Shiny Speech uses a pluggable cloud provider architecture. You can implement your own STT and/or TTS providers by implementing the ISpeechToTextProvider and ITextToSpeechProvider interfaces from Shiny.Speech.Cloud.

Cloud providers replace the platform-native ISpeechToTextService / ITextToSpeechService registrations while still relying on platform-native audio capture (IAudioSource) and playback (IAudioPlayer).
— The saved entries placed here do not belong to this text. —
-- ==== Sys2Proof/Machine/Flags.lean ====
section
/-! DEFINITION. Change flags and attention (Chapter 10): which ports take an event (R182), how a taken event sets a
flag and starts a pulse (R182, R185), and what the attention line carries. -/

namespace Sys2Proof.Machine

/-- Segment `sg` is in the set `x`. -/
def inSet (x : SegSet) (sg : SegId) : Bool := x.getLsbD sg.val

/-- The set of one segment. -/
def setOf (sg : SegId) : SegSet := BitVec.ofNat 8 (2 ^ sg.val)

/-- The segments S0 to S7. -/
def allSegIds : List SegId := List.finRange 8

/-- All eight segments. -/
def allSegs : SegSet := 0xFF

/-- The set of the segments that satisfy `f`. -/
def setWhere (f : SegId → Bool) : SegSet :=
  allSegIds.foldl (fun x sg => if f sg then x ||| setOf sg else x) 0

/-- The bit of a flag in the flag set (10.1). -/
def flagBit : Flag → BitVec 7
  | .wall => 0x01
  | .regroup => 0x02
  | .floor => 0x04
  | .booth => 0x08
  | .trunk => 0x10
  | .clip => 0x20
  | .room => 0x40

/-- Whether a port takes an event of kind `f` that concerns the segments `segs`, by its role and scope (R182). -/
def portTakes (p : Port) (f : Flag) (segs : SegSet) : Bool :=
  match p.role with
  | .unused => false
  | .console => f = .regroup || (p.scope &&& segs) ≠ 0
  | .desk => f = .regroup || f = .booth
  | .venue => true

/-- A port that takes an event sets its flag when the flag's enable is on; in PULSE mode a flag set that goes from
empty to non-empty starts a pulse, for which a running pulse stands (R182, R185). -/
def portFlagged (p : Port) (f : Flag) : Port :=
  if p.mask &&& flagBit f = 0 then p
  else { p with flags := p.flags ||| flagBit f, pulse := p.pulse || (p.att = .pulse && p.flags = 0) }

/-- A block raises an event of kind `f` concerning the segments `segs` (R182). -/
def raise (f : Flag) (segs : SegSet) (h : Hall) : Hall :=
  { h with ports := tab fun i => if portTakes h.ports[i] f segs then portFlagged h.ports[i] f else h.ports[i] }

/-- The attention line of a port (R185): active while a pulse runs, and in LEVEL while any flag is set. -/
def attentionLine (p : Port) : Bool := p.pulse || (p.att = .level && p.flags ≠ 0)

/-- The flags `x` of a port are cleared (R183, R184). -/
def portClear (p : Port) (x : BitVec 7) : Port := { p with flags := p.flags &&& ~~~x }

/-- SET-ATTENTION stores the modes and the mask and clears the flags whose enables are off; in LEVEL the line follows
the flag set at once, in PULSE a running pulse completes (R186). -/
def portAttention (p : Port) (ack : AckMode) (att : AttMode) (mask : BitVec 7) : Port :=
  { p with ack := ack, att := att, mask := mask, flags := p.flags &&& mask,
           pulse := p.pulse && att = .pulse }

/-- LINK-RESET returns the flags, the mask and both modes to their reset values; a running pulse completes
(R180, R181, R186). -/
def portLinkReset (p : Port) : Port :=
  { p with flags := 0, mask := 0x7F, ack := .readClears, att := .level }

/-- An attention pulse ends after its 2 µs and the line returns inactive (R185). -/
def pulseEnds (h : Hall) (p : PortId) : Hall :=
  { h with ports := put h.ports p { h.ports[p] with pulse := false } }

end Sys2Proof.Machine
end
Implement ISpeechToTextProvider to receive raw PCM audio (16kHz, 16-bit, mono) and yield recognition results:

using Shiny.Speech;
using Shiny.Speech.Cloud;
public class MyCloudSttProvider : ISpeechToTextProvider
{
public async IAsyncEnumerable<SpeechRecognitionResult> RecognizeAsync(
Stream audioStream,
SpeechRecognitionOptions? options = null,
[EnumeratorCancellation] CancellationToken cancellationToken = default)
{
// Read PCM audio from audioStream
// Send to your cloud API
// Yield results as they arrive
yield return new SpeechRecognitionResult(
"recognized text",
IsFinal: true,
Confidence: 0.95f
);
}
}

Register with DI:

builder.Services.AddAudioSource(); // Platform-native microphone capture (required)
builder.Services.AddCloudSpeechToText<MyCloudSttProvider>();

Implement ITextToSpeechProvider to synthesize text into an audio stream:

using Shiny.Speech;
using Shiny.Speech.Cloud;
public class MyCloudTtsProvider : ITextToSpeechProvider
{
public async Task<IReadOnlyList<VoiceInfo>> GetVoicesAsync(
CultureInfo? culture = null,
CancellationToken cancellationToken = default)
{
// Return available voices from your cloud provider
return new[]
{
new VoiceInfo("voice-1", "Default Voice", CultureInfo.GetCultureInfo("en-US"))
};
}
public async Task<Stream> SynthesizeAsync(
string text,
TextToSpeechOptions? options = null,
CancellationToken cancellationToken = default)
{
// Send text to your cloud API
// Return the audio stream (MP3 format)
return audioStream;
}
}

Register with DI:

builder.Services.AddAudioPlayer(); // Platform-native audio playback (required)
builder.Services.AddCloudTextToSpeech<MyCloudTtsProvider>();
public interface ISpeechToTextProvider
{
IAsyncEnumerable<SpeechRecognitionResult> RecognizeAsync(
Stream audioStream,
SpeechRecognitionOptions? options = null,
CancellationToken cancellationToken = default
);
}
public interface ITextToSpeechProvider
{
Task<IReadOnlyList<VoiceInfo>> GetVoicesAsync(
CultureInfo? culture = null,
CancellationToken cancellationToken = default
);
Task<Stream> SynthesizeAsync(
string text,
TextToSpeechOptions? options = null,
CancellationToken cancellationToken = default
);
}

When you register a cloud provider, Shiny Speech creates a bridge class (CloudSpeechToText or CloudTextToSpeech) that:

  1. Captures audio from IAudioSource (for STT) or receives synthesized audio (for TTS)
  2. Delegates recognition/synthesis to your provider implementation
  3. Exposes the standard ISpeechToTextService / ITextToSpeechService interface

This means your app code doesn’t change — you can swap between platform-native, Azure, ElevenLabs, or your own provider by changing only the DI registration.